United States Bankruptcy Court, E.D. Arkansas, Little Rock Division
Mar 6, 2003
Case No. 4:02-bk-19878 (Bankr. E.D. Ark. Mar. 6, 2003)

Summary

In Atlas, by refusing payment from the debtor, the creditor acted in accordance with the terms of the parties' agreement, thus freeing itself to seek remedies outside the bankruptcy court.

Summary of this case from In re Clark

Opinion

Case No. 4:02-bk-19878

March 6, 2003


ORDER GRANTING EX PARTE RELIEF FROM THE AUTOMATIC STAY


On February 6, 2003, the Court heard a Motion for Ex Parte Relief From the Automatic Stay filed by CitiCapital Commercial Corporation ("CitiCapital") and the Debtor's response. Martha Jett McAllister appeared for CitiCapital, and Geoffrey Treece appeared for the Debtor. Debtor's representative, Larry Megel, was also present. After the parties rested, the Court took the matter under advisement and requested briefs addressing the legal issue of under what circumstances the Court may not enforce an agreed order.

Upon consideration of the pleadings, testimony and exhibits presented in open court as well as the briefs filed by counsel, the Court makes the following findings of fact and conclusions of law in accordance with Rule 7052 (made applicable to contested matters by Rule 9014(c)). This is a core proceeding pursuant to 28 U.S.C. § 157(b)(2)(G), and the Court has jurisdiction to enter a final judgment in this case.

FACTS

Debtor filed its petition under Chapter 11 on August 30, 2002. On October 9, 2002, CitiCapital filed a Motion for Relief from the Automatic Stay, or in the Alternative, Adequate Protection, with respect to 57 1999 Peterbuilt Tractors/Trucks, 26 1998 Peterbuilt Tractor/Trucks, 35 1996 Peterbilt Tractor/Trucks, and 15 1999 Great Dane Trailers (the "Motion for Relief"). The parties entered into an agreed order which was subsequently approved by the Court on November 5, 2002 (the "Agreed Order"). The Agreed Order granted CitiCapital's Motion for Relief in part, provided for interim adequate protection payments and withdrew CitiCapital's Motion for Relief upon conditions with respect to the collateral which the Debtor was retaining. A final hearing was to be scheduled with respect to certain collateral under the Agreed Order. Before a final hearing was held, the parties agreed to an "Amended Interim Order Granting Interim Adequate Protection Payment and Continuing the Motion for Relief from the Automatic Stay Upon Conditions" which the Court entered on December 6, 2002 (the "Amended Interim Order"). Pursuant to the Amended Interim Order, the Debtor was to retain 57 1999 Peterbuilt Tractor/Trucks and 26 1998 Peterbuilt Tractor/Trucks upon payment conditions. Specifically, the Debtor was to make a payment to CitiCapital in the amount of $58,100.00 on or before January 15, 2003, provided that if the Debtor failed to make a full and timely payment by that date, CitiCapital was to transmit written notice to Debtor's counsel by e-mail, facsimile or U.S. mail. The Debtor would then have three business days to cure its default. The Amended Interim Order also provided that if Debtor failed to cure its default, CitiCapital would be allowed to present an ex parte order relaxing the automatic stay with respect to the 1998 and 1999 Peterbuilt Tractor/Trucks.

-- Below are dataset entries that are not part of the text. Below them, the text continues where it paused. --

-- ==== Sys2Proof/Machine/Caravan.lean ====
section
/-! DEFINITION. Caravan (chapter 07): graphs, instances, work items, levels, shares, aging, delay lists and the dispatch
decision. -/

namespace Sys2Proof.Machine

/-! ### Graphs (07 R228, R231) -/

/-- The rank of every vertex, or none when the edges have a cycle: the lowest vertex without a predecessor left is taken
each time (07 R231). -/
def kahn (edges : List (Nat × Nat)) : Nat → List Nat → Nat → Tbl Nat → Option (Tbl Nat)
  | 0, left, _, acc => if left.isEmpty then some acc else none
  | fuel + 1, left, rank, acc =>
    if left.isEmpty then some acc
    else
      let ready := left.filter (fun v => !(edges.any (fun e => e.2 == v && left.contains e.1)))
      match ready with
      | [] => none
      | x :: xs =>
        let v := xs.foldl min x
        kahn edges fuel (left.filter (· != v)) (rank + 1) (tset acc v rank)

/-- Predecessors of a node. -/
def predsOf (d : NodeP) : List Nat := d.pred.filter (· != 0xFF)

/-- Node ranks of a graph, none when R231 rejects it. -/
def graphRanks (p : JobP) : Option (Tbl Nat) :=
  let vs := p.nodes.map (·.node)
  if p.nodes.any (fun d => (predsOf d).any (fun q => q == d.node || !vs.contains q)) then none
  else kahn (p.nodes.flatMap (fun d => (predsOf d).map (fun q => (q, d.node)))) vs.length vs 0 []

/-- The CHAIN relation of a set of graphs has no cycle (07 R231). -/
def chainsOk (jobs : List JobP) : Bool :=
  let vs := jobs.map (·.job)
  let es := jobs.flatMap (fun p => (p.nodes.filter (fun d => d.chain != 0xFFFF)).map (fun d => (p.job, d.chain)))
  !(es.any (fun e => e.1 == e.2)) && (kahn (es.filter (fun e => vs.contains e.2)) vs.length vs 0 []).isSome

/-- Graph `j`. -/
def getJob (s : State) (j : Nat) : Option Job := tfind s.cv.jobs j

/-- Graph `j` replaced. -/
def setJob (j : Nat) (x : Job) (s : State) : State := { s with cv := { s.cv with jobs := tset s.cv.jobs j x } }

/-- BAR2 address of a per-graph counter (07 R258). -/
def jobCtr (j off : Nat) : Nat := 0x300000 + 0x20 * j + off

/-- Graphs bound to a group and not shed, ascending. -/
def boundJobs (s : State) (gid : Nat) : List Nat := tkeys (s.cv.jobs.filter (fun e => e.2.bound.contains gid && !e.2.shed))

/-! ### Engines and Playa pages (07 R240, R244) -/

/-- Engine `n`. -/
def getEngine (s : State) (n : Nat) : Engine := tget Engine.reset s.cv.engines n

/-- Engine `n` changed. -/
def updEngine (n : Nat) (f : Engine → Engine) (s : State) : State :=
  { s with cv := { s.cv with engines := tset s.cv.engines n (f (getEngine s n)) } }

/-- Engine `n` put in a state. -/
def putEngine (st : EngState) (n : Nat) (s : State) : State := updEngine n (fun e => { e with st := st }) s

/-- The engines in a state, ascending. -/
def enginesIn (s : State) (st : EngState) : List Nat := (List.range 66).filter (fun n => (getEngine s n).st == st)

/-- Engines in service. -/
def inService (s : State) : Nat := (enginesIn s .idle).length + (enginesIn s .running).length

/-- Pages of one half of the factor, and of the result ring (08 R278, R283, R284). -/
def topoPages (m : ModelP) : Nat :=
  2 * ceilDiv m.nnz 512 + ceilDiv (16 * (64 + 256 * 16 + 8 * m.nodes.length + 4 * m.meas.length)) 4096

/-- Pages of Sirocco (09 R311). -/
def oscPages (s : State) : Nat :=
  let n := s.sc.sigs.length
  ceilDiv (n * 8) 25 + listSum (s.sc.groups.map (·.2.p.retain)) + ceilDiv n 4

/-- Resident and program pages (07 R244, 08 R278, 09 R311). -/
def residentPages (s : State) : Nat :=
  s.cfg.programPages + listSum (s.cv.jobs.map (fun e => if e.2.shed then 0 else listSum (e.2.p.nodes.map (·.residentPages)))) +
  ((s.ts.model.map topoPages).getD 0) + (if s.sc.sigs.isEmpty && s.sc.groups.isEmpty then 0 else oscPages s)

/-- The engines an item holds. -/
def Item.engines (it : Item) : List Nat :=
  match it.st with
  | .running e _ _ => e
  | .takeover e => e
  | _ => []

/-- The item is in service. -/
def Item.held (it : Item) : Bool := !it.engines.isEmpty

/-- Scratch pages of an item (Table 7-3). -/
def Item.pages (it : Item) : Nat := 2 * it.d.ckptPages * it.d.gang

/-- Free scratch pages. -/
def scratchFree (s : State) : Nat :=
  6144 - s.cv.playaOut - residentPages s - listSum ((s.cv.items.filter (·.held)).map (·.pages))

/-! ### Items (07 R230, R232, R239) -/

/-- The tick count (07 Table 7-2). -/
def tickCount (s : State) : Nat := s.tm.tickAt / 400 % 2 ^ 32

/-- The item of an entry number. -/
def getItem (s : State) (id : Nat) : Option Item := s.cv.items.find? (fun it => it.id == id)

/-- An item changed in place. -/
def updItem (id : Nat) (f : Item → Item) (s : State) : State :=
  { s with cv := { s.cv with items := s.cv.items.map (fun it => if it.id == id then f it else it) } }

/-- An item leaves Caravan. -/
def dropItem (id : Nat) (s : State) : State :=
  { s with cv := { s.cv with items := s.cv.items.filter (fun it => it.id != id) } }

/-- An item joins the tail of a level (07 R234, R237). -/
def queueAt (level id : Nat) (s : State) : State :=
  match getItem s id with
  | none => s
  | some it =>
    let it := { it with level := level, st := .queued, enqTick := tickCount s }
    { s with cv := { s.cv with items := s.cv.items.filter (fun x => x.id != id) ++ [it] } }

/-- FRC counts an item has been in service (07 R236). -/
def Item.runCounts (it : Item) (frc : Nat) : Nat :=
  match it.st with
  | .running _ since _ => it.used + (frc - since)
  | _ => it.used

/-- The charge of 07 R236: run cycles times gang, to the level held at dispatch, saturating at -2^31. -/
def chargeItem (it : Item) (s : State) : State :=
  if 12 ≤ it.dispLevel then s
  else
    let c : Int := 2 * it.runCounts s.tm.frc * it.d.gang
    let d := s.cv.deficits
    { s with cv := { s.cv with deficits := d.set it.dispLevel (max (-(2 ^ 31)) (d.getD it.dispLevel 0 - c)) } }

/-- An item ends by commit or abort: the engines it holds are free again, and its runs are charged, also those of an item that
an engine fault has queued again (07 R236, R252). -/
def stopItem (it : Item) (s : State) : State :=
  it.engines.foldl (fun s n => if (getEngine s n).st == .running then putEngine .idle n s else s)
    (if it.disp == 0 then s else chargeItem it s)

/-! ### Instances (07 R229, R230, R247) -/

/-- An outstanding instance. -/
def getInst (s : State) (job seq : Nat) : Option Inst := s.cv.insts.find? (fun i => i.job == job && i.seq == seq)

/-- An instance changed in place. -/
def updInst (job seq : Nat) (f : Inst → Inst) (s : State) : State :=
  { s with cv := { s.cv with insts := s.cv.insts.map (fun i => if i.job == job && i.seq == seq then f i else i) } }

/-- The instance leaves, with its items stopped. -/
def dropInst (i : Inst) (s : State) : State :=
  let mine := s.cv.items.filter (fun it => it.job == i.job && it.seq == i.seq)
  let s := mine.foldl (fun s it => stopItem it s) s
  { s with cv := { s.cv with items := s.cv.items.filter (fun it => !(it.job == i.job && it.seq == i.seq)),
                             insts := s.cv.insts.filter (fun x => !(x.job == i.job && x.seq == i.seq)) } }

It is undisputed that Debtor failed to timely make the full adequate protection payment due in January 2003 under the Amended Interim Order, but that Debtor made certain partial payments to CitiCapital in January 2003. Specifically, Debtor made the following payments to CitiCapital: $8,000.00 on January 8, 2003, and $12,700.00 on January 24, 2003. On January 27, 2003, CitiCapital sent Debtor's counsel a letter via e-mail, facsimile and U.S. mail informing him of Debtor's default and requesting full payment within three business days. The full payment was accordingly due January 30, 2003. Debtor proposed to make the full payment by February 3, 2003, but CitiCapital refused payment and moved for ex parte relief from the automatic stay on January 31, 2003.

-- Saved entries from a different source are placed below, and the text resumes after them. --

-- ==== Sys2Proof/Machine/Engines.lean ====
section
/-! DEFINITION. The Mesa engines (chapter 07): commits and what their stages publish, engine faults, takeovers and
self-tests. -/

namespace Sys2Proof.Machine

/-! ### Commits (07 R230, R249) -/

/-- The input and model a stage of an instance computes from, when its group is the one a unit serves. -/
def stageInput (i : Inst) (it : Item) (gid : Nat) : Option Instant := if i.origin == 0 && i.gid == gid then it.input else none

/-- What the topology node publishes (08 R265). -/
def commitTopology (i : Inst) (it : Item) (s : State) : State :=
  match stageInput i it s.ts.p.gid with
  | some x => onModel i.epoch (fun m s => topologyPass i.gid i.k it.disp it.forces m x s) s
  | none => s

/-- What the solve node publishes (08 R274). -/
def commitSolve (i : Inst) (it : Item) (r : ItemResult) (sat : Bool) (s : State) : State :=
  match stageInput i it s.ts.p.gid with
  | some x => onModel i.epoch (fun m s => stateSolve i.gid i.k (it.fac.getD (factorAt s i.epoch)) x.cells r.solve sat m s) s
  | none => s

/-- What the fast-path node publishes (09 R301). -/
def commitFast (i : Inst) (it : Item) (sat : Bool) (s : State) : State :=
  match stageInput i it s.sc.p.gid with
  | some x => fastPath x sat it.disp s
  | none => s

/-- What the decision node publishes (10 R321); the flag asks for a freeze (10 R329). -/
def commitRules (i : Inst) (it : Item) (s : State) : State × Bool :=
  match stageInput i it i.gid with
  | some x => decide' ⟨x, getResult s i.gid i.k, modelOf s i.epoch, it.disp, it.tq⟩ i.gid s
  | none => (s, false)

/-- The outputs of a node, by its STAGE and its graph. -/
def publishOutputs (i : Inst) (it : Item) (r : ItemResult) (sat : Bool) (s : State) : State × Bool :=
  let s := if i.job == s.sc.p.slowJob then slowPath r.slow sat it.node s else s
  match it.d.stage with
  | 1 => (commitTopology i it s, false)
  | 2 => (commitFast i it sat s, false)
  | 3 => (commitSolve i it r sat s, false)
  | 4 => commitRules i it s
  | _ => (s, false)

/-- The progress of a CARAVAN.RUN: nodes committed of its graph's nodes (02 R500). -/
def runProgress (i : Inst) (s : State) : State :=
  match i.handle with
  | some h => updOp h (fun o => { o with done := i.committed.length, total := i.p.nodes.length }) s
  | none => s

/-- A node has committed: the graph it chains to starts, its successors become ready, the instance may end (07 R229,
R230). -/
def afterCommit (i : Inst) (it : Item) (s : State) : State :=
  let s := updInst i.job i.seq (fun i => { i with committed := i.committed ++ [it.node] }) s
  let s := runProgress { i with committed := i.committed ++ [it.node] } s
  let s := if it.d.chain == 0xFFFF then s else (startInst it.d.chain ⟨3, 0, 0, i.seq, none, i.trig⟩ s).2
  let s := makeReady i.job i.seq s
  match getInst s i.job i.seq with
  | some i => if i.p.nodes.all (fun d => i.committed.contains d.node) then endInst i s else s
  | none => s

/-- FRC counts since the dispatch of an item. -/
def Item.sinceDispatch (it : Item) (frc : Nat) : Nat := it.runCounts frc

/-- An accumulator after the multiply-add `a + p`, saturating at the ends of 48 bits; the flag says that it did (07 R245). -/
def satAcc (a : Int) : Int × Bool :=
  if 2 ^ 47 - 1 < a then (2 ^ 47 - 1, true) else if a < -(2 ^ 47) then (-(2 ^ 47), true) else (a, false)

/-- One multiply-add of a lane: its accumulator, and its residue from those of the operands; a saturated accumulator takes the
residue of its end (07 R245, R248). -/
def Lane.step (l : Lane) (m : Mac) : Lane × Bool :=
  let l := if m.clear then ⟨0, 0⟩ else l
  let (a, sat) := satAcc (l.acc + m.x * m.y)
  (⟨a, if sat then (a % 3).toNat else (l.res + (m.x % 3 * (m.y % 3)).toNat) % 3⟩, sat)

/-- The multiply-adds of a run on the engines of its gang; the flag is the item's ACC_SAT (07 R245). -/
def runMacs (es : List Nat) (ms : List Mac) (s : State) : Bool × State :=
  ms.foldl (fun (sat, s) m =>
    match es[m.eng]? with
    | none => (sat, s)
    | some n =>
      let (l, b) := ((getEngine s n).lanes.getD m.lane ⟨0, 0⟩).step m
      (sat || b, updEngine n (fun e => { e with lanes := e.lanes.set m.lane l }) s)) (false, s)

/-- What a run leaves in the local memories of its gang (07 R246). -/
def writeLocal (es : List Nat) (ws : List WordWrite) (s : State) : State :=
  ws.foldl (fun s w => match es[w.place]? with
    | some n => updEngine n (fun e =>
        { e with lmem := if w.data == 0 then tdel e.lmem w.word else tset e.lmem w.word w.data }) s
    | none => s) s

/-- A commit makes the node's resident-page writes current, in the pages it has (07 R249). -/
def writeResident (it : Item) (ws : List WordWrite) (s : State) : State :=
  match getJob s it.job with
  | none => s
  | some x =>
    if x.p.nodes.all (fun d => !(d == it.d)) then s
    else setJob it.job { x with resident := (ws.filter (fun w => w.place < it.d.residentPages)).foldl (fun l w =>
      let key := (it.node * 1024 + w.place) * 512 + w.word
      if w.data == 0 then tdel l key else tset l key w.data) x.resident } s

/-- An item of an instance commits (07 R249); `sat` is its ACC_SAT. -/
def commitNode (i : Inst) (it : Item) (r : ItemResult) (sat : Bool) (s : State) : State :=
  let s := writeResident it r.resident (dropItem it.id (stopItem it s))
  let (s, fz) := publishOutputs i it r sat s
  let s := afterCommit i it s
  if fz then freeze 3 s else s

/-- ITEM_COMMIT (07 R249): the item's outputs are published; with uncorrectable data its instance is aborted instead
(07 R247). -/
def execItemCommit (item : Nat) (r : ItemResult) (dataBad : Bool) (s : State) : Host.Outcome State Fault Refusal :=
  .next (match getItem s item with
    | none => s
    | some it => match it.st with
      | .running es _ _ =>
        if !cvRuns s then s
        else
          let (sat, s) := runMacs es r.macs (writeLocal es r.lmem s)
          let s := if sat && !dataBad then count 0x107820 s else s
          match getInst s it.job it.seq with
          | some i => if dataBad then abortInst i it.node 3 (count 0x107838 s) else commitNode i it r sat s
          | none =>
            let s' := dropItem it.id (stopItem it s)
            if dataBad then failRefac 0x61 (count 0x107838 s') else commitRefac (s.tm.frc - it.sinceDispatch s.tm.frc) s'
      | _ => s)

/-! ### Engine faults and takeovers (07 R248, R250 to R254) -/

/-- BAR2 addresses of MS counters (07 R258). -/
def msCtr (off : Nat) : Nat := 0x107800 + off

/-- The run of an item stops at a fault: what follows its last checkpoint is rolled back (07 R243, R250). -/
def Item.rollBack (it : Item) (frc ckptUs : Nat) : Item :=
  let it := it.checkpointed frc ckptUs
  match it.st with
  | .running _ since ckpt => { it with used := it.used + (frc - since), kept := it.kept + (ckpt - since), reissue := true }
  | _ => it

/-- The item on an engine. -/
def itemOn (s : State) (n : Nat) : Option Item := s.cv.items.find? (fun it => it.engines.contains n)

/-- The gang goes on with a spare in place of the lost engine, once its checkpoint is loaded (07 R250). -/
def takeOver (it : Item) (n spare : Nat) (s : State) : State :=
  let gang := it.engines.map (fun e => if e == n then spare else e)
  let s := putEngine .running spare s
  let s := updItem it.id (fun x => { (x.rollBack s.tm.frc s.cv.ckptUs) with st := .takeover gang }) s
  let s := count (jobCtr it.job 0x18) (count (msCtr 0x10) { s with cv := { s.cv with takeovers := (s.cv.takeovers + 1) % 256 } })
  note s.cv.nq 6 0x02 2 (fld spare 8 8 + n) s

/-- Without an idle spare the item goes to the head of its level (07 R252). -/
def requeue (it : Item) (n : Nat) (s : State) : State :=
  let s := (it.engines.filter (· != n)).foldl (fun s e => putEngine .idle e s) s
  let back := { it.rollBack s.tm.frc s.cv.ckptUs with st := .queued, enqTick := tickCount s }
  let s := { s with cv := { s.cv with items := back :: s.cv.items.filter (fun x => x.id != it.id) } }
  let s := count (jobCtr it.job 0x18) (count (msCtr 0x18) s)
  note s.cv.nq 6 0x05 3 n s

/-- An engine leaves service and its item moves (07 R250, R252); `to'` is the state it goes to. -/
def loseEngine (n : Nat) (to' : EngState) (s : State) : State :=
  let it := itemOn s n
  let s := putEngine to' n s
  match it with
  | none => s
  | some it =>
    match enginesIn s .spare with
    | sp :: _ => takeOver it n sp s
    | [] => requeue it n s

/-- ENGINE_FAULT (07 R248, R250): kinds 1 residue, 2 local memory, 3 sequencer; the rule does not say which of the two counters
counts a sequencer fault, a FREE VALUE (log 80). -/
def execEngineFault (engine kind : Nat) (s : State) : Host.Outcome State Fault Refusal :=
  .next (
    let e := getEngine s engine
    if !cvRuns s || 66 ≤ engine || kind == 0 || 3 < kind || !(e.st == .idle || e.st == .running || e.st == .spare) then s
    else
      let s := if kind == 1 then count (msCtr 0x00) s else if kind == 2 then count (msCtr 0x08) s
        else count (msCtr (if freeBits 1 s == 0 then 0x00 else 0x08)) (bumpFree s)
      let s := note s.cv.nq 6 0x01 2 (fld kind 8 8 + engine) s
      capacityFell (loseEngine engine .selftest s))

/-- TAKEOVER_RESUME (07 R250): the gang has loaded the checkpoint and resumes. -/
def execTakeoverResume (item : Nat) (s : State) : Host.Outcome State Fault Refusal :=
  .next (if !cvRuns s then s
    else updItem item (fun it => match it.st with
      | .takeover e => { it with st := .running e s.tm.frc s.tm.frc }
      | _ => it) s)

/-- Operating seconds of the passes within the last 24 h (07 R253). -/
def recentPasses (s : State) (e : Engine) : List Nat := e.passes.filter (fun t => s.cairn.opsec < t + 86400)

/-- An engine is retired until the next BOOT (07 R253). -/
def retireEngine (n : Nat) (s : State) : State :=
  note s.cv.nq 6 0x03 3 n (updEngine n (fun e => { e with st := .retired, on := false }) s)

/-- An engine becomes an idle spare. -/
def restoreEngine (n : Nat) (s : State) : State :=
  note s.cv.nq 6 0x04 0 n (updEngine n (fun e => { e with st := .spare, on := true, lmem := if e.on then e.lmem else [] }) s)

/-- FENCED_SELFTEST_END (07 R253). -/
def execFencedSelftestEnd (engine : Nat) (pass : Bool) (s : State) : Host.Outcome State Fault Refusal :=
  .next (
    let e := getEngine s engine
    if !cvRuns s || 66 ≤ engine || e.st != .selftest || e.busy.isSome then s
    else if pass then
      let s := count (msCtr 0x28) s
      let old := recentPasses s e
      let s := updEngine engine (fun e => { e with passes := old ++ [s.cairn.opsec] }) s
      reMode (if old.length < 3 then restoreEngine engine s else capacityFell (retireEngine engine s))
    else capacityFell (retireEngine engine (count (msCtr 0x30) s)))

/-- SPARE_SELFTEST (07 R253): a spare repeats its self-test; one that fails is retired. -/
def execSpareSelftest (engine : Nat) (pass : Bool) (s : State) : Host.Outcome State Fault Refusal :=
  .next (if !cvRuns s || 66 ≤ engine || (getEngine s engine).st != .spare then s
    else if pass then count (msCtr 0x28) s
    else capacityFell (retireEngine engine (count (msCtr 0x30) s)))

/-- The engines after the self-test of BOOT or a wake (07 R256): the 64 lowest-numbered that pass go into service, the
next 2 become spares, the others are retired. -/
def assignEngines (passed : List Nat) (s : State) : State :=
  let ok := (List.range 66).filter (fun n => passed.contains n)
  let es := (List.range 66).map (fun n =>
    let i := ok.findIdx? (· == n)
    let old := getEngine s n
    let st : EngState := match i with
      | some i => if i < 64 then .idle else .spare
      | none => .retired
    (n, { old with st := st, on := i.isSome, busy := none, lmem := [] }))
  { s with cv := { s.cv with engines := es } }

end Sys2Proof.Machine
end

At hearing, the Debtor's president, Larry Megel, testified regarding the circumstances which led to the Debtor's inability to make the January 2003 adequate protection payment. Megel testified that the company's revenue was down due to holiday closings and catastrophic engine problems with its tractor/trucks. Specifically, Megel testified that he knew December would be a bad month, but while business had been down during December and early January, business had picked up in the ten days prior to the hearing. Megel also testified that many of the Debtor's tractors had serious engine problems resulting from the failure of cast-iron pistons which the Debtor had to repair at its own cost of $70,000.00. He testified that the Debtor was currently negotiating with Detroit Diesel regarding at least a partial reimbursement for the Debtor's expenses in repairing the pistons. Megel explained that the piston troubles began in August of 2002 which led to the Debtor's bankruptcy filing on August 30, 2002. Megel testified that the Debtor will go out of business if it loses the tractors financed by CitiCapital in that those tractors represent 90% of Debtor's fleet.

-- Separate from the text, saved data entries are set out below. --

-- ==== Sys2Proof/Machine/Meter.lean ====
section
/-! DEFINITION. Anchor metrology AM (chapter 11): samples, energy blocks, pulses, saves, and the anchor virtual streams. -/

namespace Sys2Proof.Machine

/-! ### Temperature (11 R353) -/

/-- Settling samples of a response (Table 11-2). -/
def settleCount (code : Nat) : Nat := [17, 13, 9, 6, 4, 3].getD code 0

/-- T from a sample of a KIND 3 channel, LSB 1/256 °C. -/
def tempOf (fs : Nat) (code : Int) : Int := satCode 16 ((code : Rat) * ratOfFloat fs * 256 / 131072)

/-- The channel's temperature source gives a value now. -/
def tempFresh (s : State) (c : MChan) : Bool :=
  match c.p.tempSrc with
  | 1 => (let t := getMChan s c.p.tempCh; t.p.kind == 3 && t.recSample.isSome)
  | 2 => (match c.tempAt with | some t => decide (s.tm.frc ≤ t + 60 * secCounts) | none => false)
  | _ => true

/-- The channel takes the newest T of its source channel. -/
def takeTemp (k : Nat) (s : State) : State :=
  let c := getMChan s k
  if c.p.tempSrc != 1 then s
  else
    let src := getMChan s c.p.tempCh
    match if src.p.kind == 3 then src.recSample else none with
    | some v => updMChan k (fun c => { c with temp := some (tempOf src.p.fs v), tempStale := false }) s
    | none => s

/-- TEMP_STALE (11 R353): T's source is invalid, or its last value too old. -/
def execTempStale (ch : Nat) (s : State) : Host.Outcome State Fault Refusal :=
  .next (
    let c := getMChan s ch
    if 12 ≤ ch || !amClocked s || c.p.en != 1 || c.tempStale || c.temp.isNone || tempFresh s c then s
    else note s.am.nq 11 0x03 1 ch (count (chCtr ch 0x18) (updMChan ch (fun c => { c with tempStale := true }) s)))

/-- ΔT in °C (11 R353). -/
def deltaT (c : MChan) : Rat :=
  match c.temp with
  | some t => mkRat (t - c.c.tRef) 256
  | none => 0

/-! ### Samples (11 R352, R353, R359) -/

/-- GAIN as a ratio. -/
def gainOf (g : Nat) : Rat := mkRat g (2 ^ 30)

/-- x of R353 after step 1, of a decimated value in 2^-32. -/
def lessOffset (c : MChan) (v : Int) : Rat :=
  mkRat v (2 ^ 32) - mkRat c.c.offsetS 131072 - mkRat c.c.tcB1 (2 ^ 24) * deltaT c

/-- The pole of a first-order high-pass filter with its corner at 0.10 Hz and 131,072 ns between samples, in 2^-64:
1 / (1 + 2 pi x 0.1 Hz x 131,072 ns). -/
def hpPole : Int := roundRat (2 ^ 64 / (1 + mkRat twoPi (2 ^ 128) * mkRat 131072 (10 ^ 10)))

/-- The high-pass filter takes an input (11 R353 step 2): its last input and output, 2^-64, after it. -/
def hpStep (z : Int × Int) (x : Rat) : Int × Int :=
  let i := roundRat (x * 2 ^ 64)
  (i, roundDiv (hpPole * (z.2 + i - z.1)) (2 ^ 64))

/-- Steps 1 and 2 of R353: x, and the high-pass state after it, which runs while HPF is set. -/
def highPassed (c : MChan) (z : Int × Int) (v : Int) : Rat × (Int × Int) :=
  if c.p.hpf then
    let z := hpStep z (lessOffset c v)
    (mkRat z.2 (2 ^ 64), z)
  else (lessOffset c v, (0, 0))

/-- Step 3 of R353. -/
def gained (c : MChan) (x : Rat) : Rat :=
  let d := deltaT c
  x * gainOf c.c.gainS * (1 + mkRat c.c.tcA1 (10 ^ 8) * d + mkRat c.c.tcA2 (10 ^ 10) * d * d)

/-- A sample in AV18 of FS, and whether it saturates (step 4 of R353). -/
def sampleCode (c : MChan) (x : Rat) : Int × Bool :=
  let y := gained c x * 131072
  (satCode 18 y, y < -131072 || 131071 < y)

On cross-examination, Megel was questioned regarding the compensation received by himself, his wife, his daughter and his son-in-law, who are the four officers of Debtor. The Debtor's operating reports were introduced showing that the Debtor's officers paid themselves salaries totaling approximately $129,000.00 for the months of October, November and December 2002. Megel testified that the four officers' salaries had been reduced by 25%, but that the Debtor had also recently eliminated 12 higher-paid management positions, and as a consequence, the four officers were forced to work much more than 40 hours per week, and accordingly, they paid themselves more during the months of October, November and December. Megel testified that he did not know what the officers' salaries were in January 2003. He also testified that the officers would be paid much more in an open market.

DISCUSSION

Although Debtor is able and willing to make the full adequate protection payment for January 2003, CitiCapital contends that it is entitled to ex parte relief from stay under the terms of the Amended Interim Order. CitiCapital also argues that even if the payment were made, it would not constitute adequate protection due to the engine troubles with the collateral. CitiCapital also asserts that it is unreasonable to forgive Debtor's failure to abide by the terms of the Amended Interim Order when its operating reports reflect that the Debtor's officers paid themselves salaries totaling approximately $129,000.00 for the months of October, November and December. The Debtor contends that it could not timely make the full adequate protection payment in January due to certain circumstances, such as the holiday work schedule, decrease in business and catastrophic engine problems.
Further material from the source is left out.